_Directions for this task_: Word for word, transcribe the data below from the line with "(mirrorFault a0 s).mem" to the line with "theorem returnSlots_window (s", keeping both of those lines.

_Data to process_:
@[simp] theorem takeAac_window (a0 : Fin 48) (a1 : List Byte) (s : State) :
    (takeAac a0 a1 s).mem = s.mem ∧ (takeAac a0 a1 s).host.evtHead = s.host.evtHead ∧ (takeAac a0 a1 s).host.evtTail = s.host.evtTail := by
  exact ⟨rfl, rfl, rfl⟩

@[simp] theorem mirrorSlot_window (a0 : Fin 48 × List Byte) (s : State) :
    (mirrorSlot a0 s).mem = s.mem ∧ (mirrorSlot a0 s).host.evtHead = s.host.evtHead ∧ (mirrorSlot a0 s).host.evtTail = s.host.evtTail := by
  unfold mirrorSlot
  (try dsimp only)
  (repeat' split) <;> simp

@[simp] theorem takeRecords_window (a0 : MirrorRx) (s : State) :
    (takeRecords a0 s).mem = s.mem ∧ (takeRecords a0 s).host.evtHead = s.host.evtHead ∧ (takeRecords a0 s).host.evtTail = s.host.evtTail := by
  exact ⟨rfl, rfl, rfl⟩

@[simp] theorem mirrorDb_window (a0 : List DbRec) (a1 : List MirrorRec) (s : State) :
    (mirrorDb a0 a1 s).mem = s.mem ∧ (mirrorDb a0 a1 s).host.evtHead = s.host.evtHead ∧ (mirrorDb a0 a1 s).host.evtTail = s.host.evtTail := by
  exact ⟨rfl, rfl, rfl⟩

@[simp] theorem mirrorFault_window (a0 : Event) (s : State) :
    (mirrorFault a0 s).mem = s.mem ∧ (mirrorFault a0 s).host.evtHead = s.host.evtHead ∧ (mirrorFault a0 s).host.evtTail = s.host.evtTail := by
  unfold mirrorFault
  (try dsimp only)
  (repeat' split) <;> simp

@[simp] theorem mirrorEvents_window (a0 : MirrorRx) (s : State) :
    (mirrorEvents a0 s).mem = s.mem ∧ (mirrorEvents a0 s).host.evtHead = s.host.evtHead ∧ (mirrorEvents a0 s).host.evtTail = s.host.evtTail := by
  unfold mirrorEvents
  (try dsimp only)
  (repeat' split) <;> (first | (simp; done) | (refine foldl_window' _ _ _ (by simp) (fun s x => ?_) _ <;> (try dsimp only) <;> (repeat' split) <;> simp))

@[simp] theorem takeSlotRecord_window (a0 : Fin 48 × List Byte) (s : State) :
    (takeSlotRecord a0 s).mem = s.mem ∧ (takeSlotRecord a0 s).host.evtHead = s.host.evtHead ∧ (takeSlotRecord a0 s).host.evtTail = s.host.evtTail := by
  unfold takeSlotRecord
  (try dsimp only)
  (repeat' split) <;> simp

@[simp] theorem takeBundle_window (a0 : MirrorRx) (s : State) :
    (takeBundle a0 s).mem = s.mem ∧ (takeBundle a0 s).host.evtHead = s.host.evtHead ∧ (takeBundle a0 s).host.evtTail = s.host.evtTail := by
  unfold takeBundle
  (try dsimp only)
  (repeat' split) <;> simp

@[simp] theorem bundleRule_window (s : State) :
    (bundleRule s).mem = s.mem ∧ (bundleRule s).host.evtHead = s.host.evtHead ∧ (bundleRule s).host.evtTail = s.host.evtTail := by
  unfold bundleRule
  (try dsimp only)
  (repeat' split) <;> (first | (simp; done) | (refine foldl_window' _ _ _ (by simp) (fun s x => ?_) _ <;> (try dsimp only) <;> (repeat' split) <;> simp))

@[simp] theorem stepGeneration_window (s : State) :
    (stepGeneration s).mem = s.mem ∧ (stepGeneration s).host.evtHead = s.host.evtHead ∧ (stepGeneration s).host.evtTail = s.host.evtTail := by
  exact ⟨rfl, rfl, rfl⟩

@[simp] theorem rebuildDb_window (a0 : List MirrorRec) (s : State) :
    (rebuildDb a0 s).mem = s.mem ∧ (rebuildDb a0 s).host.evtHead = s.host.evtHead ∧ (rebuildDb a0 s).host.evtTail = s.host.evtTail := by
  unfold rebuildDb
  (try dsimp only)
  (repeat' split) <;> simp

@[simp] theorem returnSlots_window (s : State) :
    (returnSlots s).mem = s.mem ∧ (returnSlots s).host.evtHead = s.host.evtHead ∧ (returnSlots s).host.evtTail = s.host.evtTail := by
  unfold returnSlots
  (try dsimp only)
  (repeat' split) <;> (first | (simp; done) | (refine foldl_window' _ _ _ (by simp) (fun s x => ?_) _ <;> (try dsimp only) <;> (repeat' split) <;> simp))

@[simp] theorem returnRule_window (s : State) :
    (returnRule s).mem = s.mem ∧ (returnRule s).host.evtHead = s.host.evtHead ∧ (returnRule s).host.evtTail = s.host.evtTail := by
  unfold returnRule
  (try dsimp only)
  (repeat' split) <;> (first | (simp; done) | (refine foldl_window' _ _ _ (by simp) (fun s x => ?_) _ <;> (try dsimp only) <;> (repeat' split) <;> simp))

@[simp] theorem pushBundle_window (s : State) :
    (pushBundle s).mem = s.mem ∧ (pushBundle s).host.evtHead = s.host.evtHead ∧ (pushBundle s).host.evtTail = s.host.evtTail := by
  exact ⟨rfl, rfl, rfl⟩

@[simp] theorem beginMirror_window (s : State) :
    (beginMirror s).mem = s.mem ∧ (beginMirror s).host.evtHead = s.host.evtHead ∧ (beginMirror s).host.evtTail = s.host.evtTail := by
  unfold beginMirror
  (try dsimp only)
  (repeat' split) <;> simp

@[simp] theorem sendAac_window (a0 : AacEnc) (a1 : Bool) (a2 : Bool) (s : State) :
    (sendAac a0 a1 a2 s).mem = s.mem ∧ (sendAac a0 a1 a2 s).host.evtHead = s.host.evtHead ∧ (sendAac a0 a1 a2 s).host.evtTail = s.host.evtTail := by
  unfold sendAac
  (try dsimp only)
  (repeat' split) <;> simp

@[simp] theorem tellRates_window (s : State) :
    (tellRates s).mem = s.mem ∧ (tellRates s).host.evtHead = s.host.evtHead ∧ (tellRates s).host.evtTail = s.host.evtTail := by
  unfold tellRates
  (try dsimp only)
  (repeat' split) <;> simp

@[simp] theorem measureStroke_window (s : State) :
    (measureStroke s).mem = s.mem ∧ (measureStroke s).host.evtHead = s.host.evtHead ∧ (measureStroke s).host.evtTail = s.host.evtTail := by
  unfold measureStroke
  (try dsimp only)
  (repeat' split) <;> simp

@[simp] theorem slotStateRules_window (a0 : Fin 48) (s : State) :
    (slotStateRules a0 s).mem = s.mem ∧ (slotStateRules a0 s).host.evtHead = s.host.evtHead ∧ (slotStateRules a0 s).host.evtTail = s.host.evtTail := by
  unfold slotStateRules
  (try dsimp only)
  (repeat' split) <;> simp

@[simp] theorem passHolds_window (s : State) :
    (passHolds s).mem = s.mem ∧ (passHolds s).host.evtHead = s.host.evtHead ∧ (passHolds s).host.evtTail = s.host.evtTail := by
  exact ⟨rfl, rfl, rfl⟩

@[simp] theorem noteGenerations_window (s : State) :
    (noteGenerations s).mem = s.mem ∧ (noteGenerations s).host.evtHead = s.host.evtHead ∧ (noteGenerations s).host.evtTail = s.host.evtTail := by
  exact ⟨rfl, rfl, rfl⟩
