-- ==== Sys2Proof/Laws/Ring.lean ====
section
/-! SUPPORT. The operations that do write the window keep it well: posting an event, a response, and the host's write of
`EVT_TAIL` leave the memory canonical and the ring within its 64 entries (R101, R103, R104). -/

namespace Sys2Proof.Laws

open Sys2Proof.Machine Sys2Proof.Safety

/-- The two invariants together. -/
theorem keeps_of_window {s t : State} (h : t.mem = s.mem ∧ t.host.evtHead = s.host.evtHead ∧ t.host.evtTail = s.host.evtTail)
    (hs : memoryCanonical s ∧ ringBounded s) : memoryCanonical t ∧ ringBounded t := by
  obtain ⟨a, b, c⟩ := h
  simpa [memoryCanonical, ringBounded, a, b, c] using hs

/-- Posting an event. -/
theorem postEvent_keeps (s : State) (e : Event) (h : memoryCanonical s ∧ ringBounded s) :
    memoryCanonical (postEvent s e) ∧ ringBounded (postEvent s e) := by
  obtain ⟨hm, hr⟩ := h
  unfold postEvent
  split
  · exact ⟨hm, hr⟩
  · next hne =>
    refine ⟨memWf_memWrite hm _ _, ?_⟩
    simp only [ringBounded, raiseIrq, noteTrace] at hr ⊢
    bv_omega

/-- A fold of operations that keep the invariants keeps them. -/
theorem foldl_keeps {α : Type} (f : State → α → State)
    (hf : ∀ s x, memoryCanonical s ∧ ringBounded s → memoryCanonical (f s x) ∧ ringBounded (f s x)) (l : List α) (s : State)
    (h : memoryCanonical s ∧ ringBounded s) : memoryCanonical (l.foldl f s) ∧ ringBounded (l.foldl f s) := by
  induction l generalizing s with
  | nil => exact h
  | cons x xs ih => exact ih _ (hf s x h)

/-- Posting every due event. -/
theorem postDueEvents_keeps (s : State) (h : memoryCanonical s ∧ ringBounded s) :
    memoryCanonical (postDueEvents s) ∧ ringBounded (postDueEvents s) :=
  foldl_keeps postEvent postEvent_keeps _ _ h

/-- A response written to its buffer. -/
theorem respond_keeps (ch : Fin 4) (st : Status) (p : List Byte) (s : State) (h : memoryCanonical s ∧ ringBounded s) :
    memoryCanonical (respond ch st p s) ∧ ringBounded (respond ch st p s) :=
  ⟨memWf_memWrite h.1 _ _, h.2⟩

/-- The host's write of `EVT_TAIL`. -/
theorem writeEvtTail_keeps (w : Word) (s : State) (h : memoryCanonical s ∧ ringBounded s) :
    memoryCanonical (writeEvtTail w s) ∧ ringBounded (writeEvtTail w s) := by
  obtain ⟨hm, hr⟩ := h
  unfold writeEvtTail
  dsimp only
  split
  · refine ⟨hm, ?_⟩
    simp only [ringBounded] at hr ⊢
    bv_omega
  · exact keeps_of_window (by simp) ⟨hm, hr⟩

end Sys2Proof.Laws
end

_Response area_:
    (mirrorFault a0 s).mem = s.mem ∧ (mirrorFault a0 s).host.evtHead = s.host.evtHead ∧ (mirrorFault a0 s).host.evtTail = s.host.evtTail := by
  unfold mirrorFault
  (try dsimp only)
  (repeat' split) <;> simp

@[simp] theorem mirrorEvents_window (a0 : MirrorRx) (s : State) :
    (mirrorEvents a0 s).mem = s.mem ∧ (mirrorEvents a0 s).host.evtHead = s.host.evtHead ∧ (mirrorEvents a0 s).host.evtTail = s.host.evtTail := by
  unfold mirrorEvents
  (try dsimp only)
  (repeat' split) <;> (first | (simp; done) | (refine foldl_window' _ _ _ (by simp) (fun s x => ?_) _ <;> (try dsimp only) <;> (repeat' split) <;> simp))

@[simp] theorem takeSlotRecord_window (a0 : Fin 48 × List Byte) (s : State) :
    (takeSlotRecord a0 s).mem = s.mem ∧ (takeSlotRecord a0 s).host.evtHead = s.host.evtHead ∧ (takeSlotRecord a0 s).host.evtTail = s.host.evtTail := by
  unfold takeSlotRecord
  (try dsimp only)
  (repeat' split) <;> simp

@[simp] theorem takeBundle_window (a0 : MirrorRx) (s : State) :
    (takeBundle a0 s).mem = s.mem ∧ (takeBundle a0 s).host.evtHead = s.host.evtHead ∧ (takeBundle a0 s).host.evtTail = s.host.evtTail := by
  unfold takeBundle
  (try dsimp only)
  (repeat' split) <;> simp

@[simp] theorem bundleRule_window (s : State) :
    (bundleRule s).mem = s.mem ∧ (bundleRule s).host.evtHead = s.host.evtHead ∧ (bundleRule s).host.evtTail = s.host.evtTail := by
  unfold bundleRule
  (try dsimp only)
  (repeat' split) <;> (first | (simp; done) | (refine foldl_window' _ _ _ (by simp) (fun s x => ?_) _ <;> (try dsimp only) <;> (repeat' split) <;> simp))

@[simp] theorem stepGeneration_window (s : State) :
    (stepGeneration s).mem = s.mem ∧ (stepGeneration s).host.evtHead = s.host.evtHead ∧ (stepGeneration s).host.evtTail = s.host.evtTail := by
  exact ⟨rfl, rfl, rfl⟩

@[simp] theorem rebuildDb_window (a0 : List MirrorRec) (s : State) :
    (rebuildDb a0 s).mem = s.mem ∧ (rebuildDb a0 s).host.evtHead = s.host.evtHead ∧ (rebuildDb a0 s).host.evtTail = s.host.evtTail := by
  unfold rebuildDb
  (try dsimp only)
  (repeat' split) <;> simp

@[simp] theorem returnSlots_window (s : State) :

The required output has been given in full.